Our manager at the time called me and said some offers were coming in to do a summer tour.  It would make more sense, and we could help him out.  Be more effective that way.  We put a band together here, an all-LA band, pretty much.  People called up.  Nathan East was one of the first people to call me.  I had Simon Phillips.  I had Steve Porcaro.  I think we called Jenny Douglas at the time, and singer Mabvuto Carter.  And Steve Lukather and Joseph Williams.  We went out to start basically trying to raise some money for Mike and his family.  And bring out ALS awareness to the world, so that they start trying to find a cure for this.  We started in 2010 and we documented this on this last Toto DVD Live in Poland concert.  That’s kind of a documentation of four years of doing that every summer.

David Paich of Toto

David Paich of Toto

Why did you guys decide on that particular show for the DVD and CD release?

That’s interesting.  When we first started talking about where to do it, Steve Lukather had been out on his solo tours.  He does solo albums.  He’s very active.  He said the crowds were great in Poland.  So in the back of our head, we always had this [idea] “it would be great to shoot something in Poland.”  Our friend Dave Gilmour from Pink Floyd had done Live in Gdańsk.  We saw the crowds there.  Well, as it turns out, we booked the Ziggo Dome in Amsterdam, which is a 10,000 seater, to shoot it.  It ended up not working out, because it was too early in the tour and we wanted to have more time to work out some of the kinks in the show.  So we started wanting to book it for Paris and then Toulouse, in France.  But as the French are consistently, they have what is called transportation strikes.  They had one right at that time where we were getting ready to do our video.  So we had to move the whole shoot to a later date.

The only date we could find was the Atlas Arena in Łódź, Poland.  We just took a chance, threw the dice there, and ended up with one of the greatest crowds we ever had, as you can see when everybody gets the chance to see the video.  They are just fantastic.  They sang “Happy Birthday” to me when I walked out.  Now I know a little bit about what went on with The Beatles when they walked onstage, because people were just screaming.  It was so much fun.  What a great crowd.  Very appreciative of good music.

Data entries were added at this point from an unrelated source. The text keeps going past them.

-- ==== Sys2Proof/Machine/State.lean ====
section
/-! DEFINITION. The state of the machine: every register and every piece of hidden state of 10_state.md, with the two
other agents of 00_scope.md R8 as plain data, the host and the order in which the agents move. -/

namespace Sys2Proof.Machine

/-- `STATUS.SSTATE`, the state of the content stream (R50). -/
inductive StreamState where
  | idle
  | stream
  | done
  | error
  deriving DecidableEq, Repr

/-- `STATUS.CKSTATE`, the state of the checksum unit; the value 3 never occurs (R51). -/
inductive ChecksumState where
  | empty
  | valid
  | error
  deriving DecidableEq, Repr

/-- The commands that can be in flight, the non-zero values of `STATUS.PEND` (R55, R82). -/
inductive LongCommand where
  | initStream
  | decryptBlock
  | decryptFinal
  | ckDecrypt
  | compare
  deriving DecidableEq, Repr

/-- The engine's errors, the non-zero values of `ERRCODE.CODE` that occur (R530). -/
inductive EngineError where
  | padStream
  | padChecksum
  | illegalCmd
  | sequence
  | busy
  | locked
  deriving DecidableEq, Repr

/-- The agents of R8, each with its own step: the host, the engine (the completion of the command in flight) and
reset. -/
inductive Agent where
  | host
  | engine
  | reset
  deriving DecidableEq, Repr

/-- The state. The registers follow the map of R43; `STATUS` is held field by field (R48), and `STATUS.ERR`, `LOCKED`
and `irq` are derived (R54, R80, R81). -/
structure State where
  /-- `HASH_ALG`, constant for a build; reset does not touch it (R46, R85). -/
  hashAlg : HashAlg
  /-- `STATUS.BUSY` (R49). -/
  busy : Bool
  /-- `STATUS.SSTATE` (R50). -/
  sstate : StreamState
  /-- `STATUS.CKSTATE` (R51). -/
  ckstate : ChecksumState
  /-- `STATUS.CMP_VALID` (R52). -/
  cmpValid : Bool
  /-- `STATUS.MATCH` (R53). -/
  matchBit : Bool
  /-- `STATUS.PEND`; `none` reads 0 (R55). -/
  pend : Option LongCommand
  /-- `ERRCODE`; `none` reads 0 (R56). -/
  errcode : Option EngineError
  /-- `ERRFLAGS` (R57). -/
  errflags : Word
  /-- `INT_EN` (R58). -/
  intEn : Word
  /-- `INT_STATUS` (R59). -/
  intStatus : Word
  /-- `KEY0`–`KEY7` (R60). -/
  key : Bytes 32
  /-- `IV0`–`IV3` (R61). -/
  iv : Bytes 16
  /-- `DIN0`–`DIN3` (R62). -/
  din : Bytes 16
  /-- `DOUT0`–`DOUT3` (R63). -/
  dout : Bytes 16
  /-- `DOUT_LEN` (R64). -/
  doutLen : Nat
  /-- `HCOUNT` (R65, R79). -/
  hcount : BitVec 64
  /-- `CK0`–`CK7` (R66). -/
  ck : Bytes 32
  /-- `EXP0`–`EXP7` (R67). -/
  exp : Bytes 32
  /-- `EXP_LEN` (R68). -/
  expLen : Nat
  /-- `DIGEST0`–`DIGEST7` (R69). -/
  digest : Bytes 32
  /-- `CHAIN`, hidden (R75). -/
  chain : Bytes 16
  /-- `L_KEY`, hidden (R76). -/
  lKey : Bytes 32
  /-- `L_IV`, hidden (R76). -/
  lIv : Bytes 16
  /-- `L_DIN`, hidden (R76). -/
  lDin : Bytes 16
  /-- `L_CK`, hidden (R76). -/
  lCk : Bytes 32
  /-- `HSTATE`, hidden (R77). -/
  hstate : HashState
  /-- `HBUF`, hidden (R78). -/
  hbuf : List Byte
  /-- The host agent (R8). -/
  host : HostAgent
  /-- The agents that move in the next steps, first one first. The model's own field (log entry 1): the order of the
  agents' steps is free (R208, R541), and every order is some list. -/
  schedule : List Agent
  deriving DecidableEq, Repr

/-- The only fault of R535. -/
inductive Fault where
  /-- The bus gave the transaction `b` an error response: its size is not 4 or its offset is no multiple of 4 (R104).
  Raised by the host's step, as R104 and R534 tell a model to; the engine's state is unchanged. Safe: the run stops
  where the host's program would go on after the error response. -/
  | busError (b : BusOp)
  deriving DecidableEq, Repr

/-- R535: nothing is refused. -/
inductive Refusal where
  /-- Raised only by an arm of `exec` whose command has no meaning yet; no arm raises it. Safe. -/
  | notModelled (mnemonic : String)
  deriving DecidableEq, Repr

/-- The reset values of R85 in a build with the given `HASH_ALG`, with an idle host and an empty schedule. -/
def State.resetOf (alg : HashAlg) : State where
  hashAlg := alg
  busy := false
  sstate := .idle
  ckstate := .empty
  cmpValid := false
  matchBit := false
  pend := none
  errcode := none
  errflags := 0
  intEn := 0
  intStatus := 0
  key := zeros 32
  iv := zeros 16
  din := zeros 16
  dout := zeros 16
  doutLen := 0
  hcount := 0
  ck := zeros 32
  exp := zeros 32
  expLen := 0
  digest := zeros 32
  chain := zeros 16
  lKey := zeros 32
  lIv := zeros 16
  lDin := zeros 16
  lCk := zeros 32
  hstate := hashInit alg
  hbuf := []
  host := .idle
  schedule := []

/-- The machine right after reset, in the default build `HASH_ALG = SHA1` (R7, R85). -/
def State.reset : State := .resetOf .sha1

end Sys2Proof.Machine
end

Was that the whole set list for the show, or did you choose between some songs?

That was the whole show, what you saw there.  That list of our show, which was a culmination of 35 years going from album to album, and even picking up some songs that we haven’t played before live.

It’s a great cross section of the band’s music, but you skipped over a few hits like “I’ll Supply the Love,” “Make Believe,” “Georgy Porgy” and “Without Your Love” for some deeper album tracks.  How did you decide on which ones to use? 

Right.  That’s an interesting question, because that was tough.  We had done “Georgy Porgy” every year we toured.  So we figured, we’re going to do this stuff, but we don’t want to make it just a show of our hits here.  If we have to lose some, what are we going to lose?  “Georgy Porgy” I think was one of the first ones that we lost there, because we’d played it every tour.  “I’ll Supply,” I think that was just a choice because it was one of the ones that… we’re having Joseph Williams in the band, who is an incredible singer and is now our lead singer and was on Fahrenheit and The Seventh One.  We wanted to get into more music that he had sung on.  Songs like “Pamela,” which was a big hit.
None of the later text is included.